Human Rights Workshop: Richard Ashby Wilson on International Criminal Tribunals

Richard Ashby Wilson

At the Human Rights Workshop on October 31, 2019, Richard Ashby Wilson explained his findings that international criminal tribunals are ill-equipped to cope with speech crimes such as propaganda. The key explanation he cited for this dynamic was the difficulty of proving that specific propaganda or speech has incited violence given the indirect ways in which speech influences people’s ideas and actions.

In his presentation, Wilson, the Gladstein Distinguished Chair of Human Rights and Professor of Law and Anthropology at the University of Connecticut, shared these and other insights from his research on the International Criminal Tribunal for the former Yugoslavia (ICTY), the International Criminal Tribunal for Rwanda (ICTR), and the International Criminal Court (ICC).
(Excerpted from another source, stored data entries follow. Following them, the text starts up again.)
-- ==== Sys2Proof/Machine/Hosts.lean ====
section
/-! DEFINITION. Spares, take-overs, fold and unfold, and what a tile boundary does about them (02 R44 to R47, 07 R188, 11 R315, R323, 17 R439). -/

namespace Sys2Proof.Machine

/-! ## Logical cores on their hosts (02 R45, R46) -/

/-- The largest number of logical cores of a context on one physical core. -/
def State.foldFactor (s : State) (c : Ctx) : Nat :=
  (c.cores.map (fun x => (c.cores.filter (fun y => s.hostOf c y.1 == s.hostOf c x.1)).length)).foldl max 0

/-- Has every logical core a host? -/
def State.hosted (s : State) (c : Ctx) : Bool := c.cores.all (fun x => (s.hostOf c x.1).isSome)

/-- Of the logical cores that share a host: one that runs and is not done goes on, else the lowest that is not done. -/
def State.runsNow (s : State) (c : Ctx) (l : Nat) : Bool :=
  let g := c.cores.filter (fun y => s.hostOf c y.1 == s.hostOf c l)
  let pick := (g.find? (fun y => !y.2.folded && !y.2.seq.ended)).orElse (fun _ => (g.find? (fun y => !y.2.seq.ended)).orElse (fun _ => g.head?))
  pick.map (·.1) == some l

/-- The route plan of a context's running program takes effect from its next frame (07 R187, R188). -/
def State.replan (s : State) (c : Ctx) : Ctx :=
  match c.program with
  | none => c
  | some p =>
    let plan := s.planNow c p.slotMap
    { c with plan := plan, taken := [], frameStart := frameFrom s.net.ripple.toNat ((plan.map Plan.shared).getD false) }

/-- Has the running program no route plan on the present core map (07 R187)? -/
def State.unroutable (s : State) (c : Ctx) : Bool :=
  match c.program with
  | none => false
  | some p => (s.planOf c p.slotMap).isNone

/-! ## Logical cores that move (02 R44, R46, 05 R131) -/

/-- A logical core comes onto the physical core that the map gives it: from its slot, or whole from the core it is on (R44). -/
def State.bring (s : State) (k l : Nat) : State :=
  s.updCtx k (fun c =>
    match c.core? l with
    | none => c
    | some x => (c.putCore l { x with folded := false, on := s.hostOf c l }).restoreOne s l)

/-- Does a logical core of the context that has not ended run on a physical core? -/
def Ctx.busyOn (c : Ctx) (h : Nat × Nat) : Bool := c.cores.any (fun y => y.2.on == some h && !y.2.seq.ended)

/-- The logical cores that wait in their slots for a physical core, ascending. -/
def State.waitingFor (s : State) (c : Ctx) (h : Nat × Nat) : List Nat :=
  (c.cores.filter (fun y => y.2.folded && !y.2.seq.ended && s.hostOf c y.1 == some h)).map (·.1)

/-- The logical core that takes its turn after `l` on the same host: the next in ascending order that has not ended (02 R46). -/
def nextHosted (peers : List Nat) (l : Nat) : Option Nat :=
  match peers.find? (fun p => decide (l < p)) with
  | some p => some p
  | none => peers.head?

/-- A free physical core takes the next logical core that waits for it; one that has ended there is saved first. -/
def State.nextOn (s : State) (k : Nat) (h : Nat × Nat) (l : Nat) : State :=
  match s.ctx? k with
  | none => s
  | some c =>
    if c.busyOn h then s
    else match nextHosted (s.waitingFor c h) l with
      | none => s
      | some n => ((c.cores.filter (fun y => y.2.on == some h)).foldl (fun s y => s.park k y.1) s).bring k n

/-- At its tile boundary a logical core moves to the physical core that the map gives it, if that one is free, or gives way to one that waits for its
host (R46, R131). -/
def State.settleAt (s : State) (k l : Nat) : State :=
  match s.ctx? k with
  | none => s
  | some c =>
    match c.core? l, s.coreAt c l, s.hostOf c l with
    | some x, some here, some there =>
      if (s.waitingFor c here).isEmpty && (here == there || x.seq.ended) then s
      else
        let s := if here != there && !x.seq.ended && !c.busyOn there then s.bring k l else s.park k l
        (s.nextOn k here l).updCtx k s.replan
    | _, _, _ => s

/-- After a change of the core map, a logical core that is not at work moves at once; of those that wait in slots for one host, one is next. -/
def State.moveIdle (s : State) (k l : Nat) : State :=
  match s.ctx? k with
  | none => s
  | some c =>
    match c.core? l with
    | none => s
    | some x =>
      if c.status == .running && c.run.isSome && !x.seq.ended then s
      else if x.on.isNone then (if c.run.isSome then s.putCtx k (c.putCore l { x with folded := !s.runsNow c l }) else s)
      else if x.on == s.hostOf c l then s
      else if c.cores.any (fun y => y.2.on == s.hostOf c l) then s.park k l
      else s.bring k l

/-- The failed bridge links of a context's dies become suspects (07 R187; the cause: log 148). -/
def State.bridgesFail (s : State) (c : Ctx) : State :=
  (s.net.badLinks.filter (fun l => l.2.1 == 2 && c.dies.contains l.1)).foldl (fun s l => s.report (linkKey l) 0x0A { job := c.desc.job, rank := c.desc.rank }) s

/-- A context after a change of the core map: its cores move to their new hosts, each at its tile boundary; more than 16 on one host, no host, or no
route, and it dies (02 R46, 05 R131, 07 R187). -/
def State.rehost (s : State) (k : Nat) : State :=
  match s.ctx? k with
  | none => s
  | some c =>
    if c.status == .closing || c.status == .absent then s
    else
      let n := s.foldFactor c
      if 16 < n || !s.hosted c then s.die k c 0x31 2 (fatalTail c)
      else if s.unroutable c then (s.bridgesFail c).die k c 0x31 2 (fatalTail c)
      else
        let s := c.cores.foldl (fun s y => s.moveIdle k y.1) (s.putCtx k { c with folded := decide (1 < n) })
        let s := if c.status == .running then c.cores.foldl (fun s y => match s.hostOf c y.1 with | none => s | some h => s.nextOn k h 0) s else s
        s.updCtx k s.replan

def State.rehostAll (s : State) (die pos : Nat) : State := (s.holders die pos).foldl (fun s x => s.rehost x.1) s

/-! ## Spares (02 R44, 07 R188) -/

/-- Can the running programs of a position's holders be planned on the present core map (R188)? -/
def State.plans (s : State) (die pos : Nat) : Bool :=
  (s.holders die pos).all (fun x => match x.2.program with | none => true | some p => (s.planOf x.2 p.slotMap).isSome)

/-- The lowest-numbered free spare of the die that can stand in at a position. -/
def State.spareFor (s : State) (die pos : Nat) : Option Nat := (s.freeSpares die).find? (fun p => (s.setPosition die pos (some p)).plans die pos)

/-- Positions of a die that no physical core holds. -/
def State.lostPositions (s : State) (die : Nat) : List Nat := (List.range s.cfg.perDie).filter (fun p => (s.posPhys die p).isNone)

/-- The fold factor of a context on a die: ceil(G_d ÷ P_d) (02 R45, R47). -/
def State.factorOn (s : State) (c : Ctx) (die : Nat) : Nat :=
  ceilDiv (c.cores.filter (fun y => (c.locate y.1).1 == die)).length (s.assigned c die).length

/-- A spare takes over a position, with a warning if it was the last one; if none can, the position is lost, and where a context holds it fold
begins, with a degraded event that gives the new fold factor (02 R44, R47, 11 R329). -/
def State.takeOver (s : State) (die pos : Nat) : State :=
  match s.spareFor die pos with
  | some p =>
    let s := s.setPosition die pos (some p)
    if (s.freeSpares die).isEmpty then s.raise { level := 2, source := 1, reg := some 0x20008 } else s
  | none =>
    let s := s.setPosition die pos none
    if (s.holders die pos).isEmpty then s
    else
      let s := ({ s with faults := { s.faults with folded := updAt s.faults.folded die (fun _ => true) } } : State).degrade (100 + die)
      s.raise { level := 3, source := 1, reg := some 0x20008, count := ((s.holders die pos).map (fun x => s.factorOn x.2 die)).foldl max 0 }

/-- A physical core leaves its position for another use. -/
def State.freeCore (s : State) (die p : Nat) (st : PhysState) : State :=
  let pos := s.positionOf die p
  let s := s.setPhys die p { s.phys die p with state := st }
  match pos with
  | none => s
  | some pos => (s.takeOver die pos).rehostAll die pos

/-- Free spares fill the lost positions of a die; when none that a context holds is left, the die is folded no more, with a notice (02 R47). -/
def State.unfold (s : State) (die : Nat) : State :=
  let s := (s.lostPositions die).foldl (fun s pos =>
    match s.spareFor die pos with
    | none => s
    | some p => (s.setPosition die pos (some p)).rehostAll die pos) s
  if s.faults.folded.getD die false && (s.lostPositions die).all (fun pos => (s.holders die pos).isEmpty) then
    (({ s with faults := { s.faults with folded := updAt s.faults.folded die (fun _ => false) } } : State).undegrade (100 + die)).raise
      { level := 1, source := 1, reg := some 0x20008 }
  else s

/-- Does a context run on a die? -/
def State.dieRuns (s : State) (die : Nat) : Bool := s.ctxs.any (fun c => c.2.live && c.2.dies.contains die)

/-- A core has returned to the pool: the die unfolds at the next tile boundary, or at once where nothing runs. -/
def State.returned (s : State) (die : Nat) : State := if s.dieRuns die then s else s.unfold die

/-! ## Sieves (11 R322, R323) -/

/-- What the fault aggregator holds of a physical core, whatever the health record says. -/
def State.rawPhys (s : State) (die p : Nat) : Phys := nget Phys.fresh s.faults.phys (136 * die + p)

/-- Is a core of the die under sieve? -/
def State.sieving (s : State) (die : Nat) : Bool := (List.range 136).any (fun p => (s.rawPhys die p).state == .sieve)

/-- The sieve of a core starts: it is neither assigned nor a spare. -/
def State.startSieve (s : State) (die p : Nat) : State :=
  let s := s.freeCore die p .sieve
  s.setPhys die p { s.rawPhys die p with forced := false }

/-- Is a physical core at a position that a resident context holds? -/
def State.inUse (s : State) (die p : Nat) : Bool :=
  match s.positionOf die p with
  | none => false
  | some pos => !(s.holders die pos).isEmpty

/-- Is it at a position of a context that runs? -/
def State.hostsRun (s : State) (die p : Nat) : Bool :=
  match s.positionOf die p with
  | none => false
  | some pos => (s.holders die pos).any (fun c => c.2.live)

/-! ## Re-checks begin (11 R315) -/

/-- Core Y: the lowest free spare of X's die, else of the lowest other die that has one, else the lowest other working core of X's die. -/
def State.chooseY (s : State) (die x : Nat) : Option (Nat × Nat) :=
  match (s.freeSpares die).head? with
  | some p => some (die, p)
  | none =>
    match (List.range 4).findSome? (fun d => if d = die then none else (s.freeSpares d).head?.map (fun p => (d, p))) with
    | some y => some y
    | none =>
      ((List.range 136).find? (fun p => p != x && (s.positionOf die p).isSome && (s.phys die p).state != .retired)).map (fun p => (die, p))

def State.setSample (s : State) (i : Nat) (f : Sample → Sample) : State := { s with faults := { s.faults with samples := updAt s.faults.samples i f } }

/-- Core Y of a sample is freed, and the re-check runs on both cores. -/
def State.freeY (s : State) (i die p : Nat) : State := (s.freeCore die p .recheck).setSample i (fun y => { y with freed := true })

/-- Core Y is chosen; one that a program runs on is freed in the same way as X, at its own seq.tb. -/
def State.takeY (s : State) (i : Nat) (x : Sample) : State :=
  match s.chooseY x.die x.phys with
  | none => s
  | some (d, p) =>
    let s := s.setSample i (fun y => { y with other := some (d, p), freed := false })
    if s.hostsRun d p then s else s.freeY i d p

/-- Core X is freed and Y is chosen. -/
def State.startRecheck (s : State) (i : Nat) : State :=
  match s.faults.samples[i]? with
  | none => s
  | some x => (s.freeCore x.die x.phys .recheck).takeY i x

/-- The sample whose re-check waits for a physical core X to be freed, and the one that waits for a Y. -/
def State.waitingX (s : State) (die p : Nat) : Option Nat :=
  s.faults.samples.findIdx? (fun x => x.state == 2 && x.die == die && x.phys == p && x.other.isNone)
def State.waitingY (s : State) (die p : Nat) : Option Nat :=
  s.faults.samples.findIdx? (fun x => x.state == 2 && x.other == some (die, p) && !x.freed)

/-- A re-check that waits for a physical core goes on: none where none does. -/
def State.recheckAt (s : State) (die p : Nat) : Option State :=
  match s.waitingX die p, s.waitingY die p with
  | some i, _ => some (s.startRecheck i)
  | none, some i => some (s.freeY i die p)
  | none, none => none

/-! ## Tile boundaries (05 R131, R132) -/

/-- The physical cores that hold a logical core: of a twin pair both (R319). -/
def State.membersOf (s : State) (c : Ctx) (die p : Nat) : List Nat :=
  match c.desc.twin, s.positionOf die p with
  | true, some pos => p :: (s.posPhys die (if pos % 2 = 0 then pos + 1 else pos - 1)).toList
  | _, _ => [p]

/-- At a tile boundary on a physical core a re-check that waits for it begins, or its due sieve does where a spare can take over or it is forced. -/
def State.boundaryCore (s : State) (die p : Nat) : State :=
  match s.recheckAt die p with
  | some s => s
  | none =>
    let x := s.rawPhys die p
    match s.positionOf die p with
    | none => s
    | some pos => if x.due.isSome && !s.sieving die && ((s.spareFor die pos).isSome || x.forced) then s.startSieve die p else s

/-- What a tile boundary of a logical core does about its host and its die. -/
def State.boundary (s : State) (k l : Nat) : State :=
  match s.ctx? k with
  | none => s
  | some c =>
    match s.coreAt c l with
    | none => s
    | some (die, p) => ((s.membersOf c die p).foldl (fun s p => s.boundaryCore die p) s).unfold die

/-- SEQ_TB (R131): a large partition that is asked to leave holds its cores here (13 R375). -/
def execSeqTb (k l : Nat) (s : State) : Out :=
  seqRowWith 0 0x05 (fun s c _ _ x => if c.preempt && !s.inStretch k c then .wait else seqTb x) (fun s k l x c => ((s.putCtx k (c.noteTile x)).boundary k l).settleAt k l) k l s

/-- SEQ_END (R132). -/
def execSeqEnd (k l : Nat) (s : State) : Out :=
  seqRowWith 0 0x07 (fun _ _ _ _ x => seqEnd x) (fun s k l x c => programOver ((s.putCtx k (c.noteTile x)).settleAt k l) k) k l s

end Sys2Proof.Machine
end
The Schell Center for Human Rights hosted the Workshop, titled “International Legal Ethnography and New Legal Realism.”

Through his studies, Wilson said, he has sought “to reveal what international criminal courts are really like as cultural institutions.” Among his areas of focus was the way in which international tribunals’ efficacy changes across different types of crimes. For example, Wilson looked at the disparity between the conviction rate for war crimes and the conviction rate for propaganda — the rate for war crimes, Wilson said, was 95% at the ICTY and ICTR while the conviction rate for propaganda was 50%.

“Propaganda trials create decisions that don’t really engender a great deal of confidence,” Wilson explained. He offered three reasons why propaganda trials tend to “lead to acquittal or are not well reasoned.” First, judges are seeking a “clear causal nexus” between the speech and the crime; but, Wilson said, “war propaganda doesn’t work like that.” Instead, Wilson argued that propaganda “has indirect effects, creates tolerance for violence, and decreases empathy towards other groups,” none of which can be easily proven nor quantified. Further, experts on propaganda and speech are “more often dismissed from trials than forensics or ballistics experts.”

Third, Wilson explained that some judges are accustomed to condemning hate speech in their respective countries, while some are not, which further hinders the effort to convict propaganda in a tribunal. Some judges are not confident saying that “the conduct is the crime,” Wilson said. Instead, he explained, rather than seeing hate speech itself as sufficient for a conviction, they look for a “probable causal link” between, for instance, propaganda and genocide, whereas there may not be one.

The conflicting legal traditions, Wilson suggested, are exacerbated by an opaque decision-making process. “International justice institutions are characterized by what Judith Clark calls ‘legalism,’” Wilson explained, “and the process of producing doctrine is occluded.” As a result, it is difficult for outside observers to understand how a legal decision was reached and how it could affect decisions in the future.

To investigate the reasons for these limitations, Wilson observed tribunals in action and interviewed judges. In these qualitative interviews, Wilson invited them to expand on their decisions, but they rarely did. He also led focus groups with members of the prosecution or defense counsel and surveyed former ICTY staff to gauge their beliefs about topics such as the relevance of historical evidence in international criminal justice cases. In one such survey, Wilson asked, “Is historical evidence relevant for proving mens rea in genocide cases?” While 45% of respondents said it was “highly relevant,” the majority of respondents were split. Defense lawyers, a subgroup of respondents who Wilson said “always” dismiss historical evidence as mere “background” when making arguments in court, responded in the survey that historical evidence “could be relevant.”

Wilson explained the divergent responses by positing that differences in opinion were primarily based on how long respondents had worked in these institutions. He found that after two years of working in these institutions, culturally diverse individuals “get socialized into the conventions of the institutions” and “adapt mentally to [the institutions’] way of thinking.”

Following Wilson’s discussion, Robert W. Winner Professor of Law and the Humanities and Schell Center Director Paul W. Khan conducted a Q&A with Wilson. Wilson emphasized that “what law schools teach 1Ls is not the whole story;” instead, he hopes his work can provide a more comprehensive picture of the challenges facing international criminal law.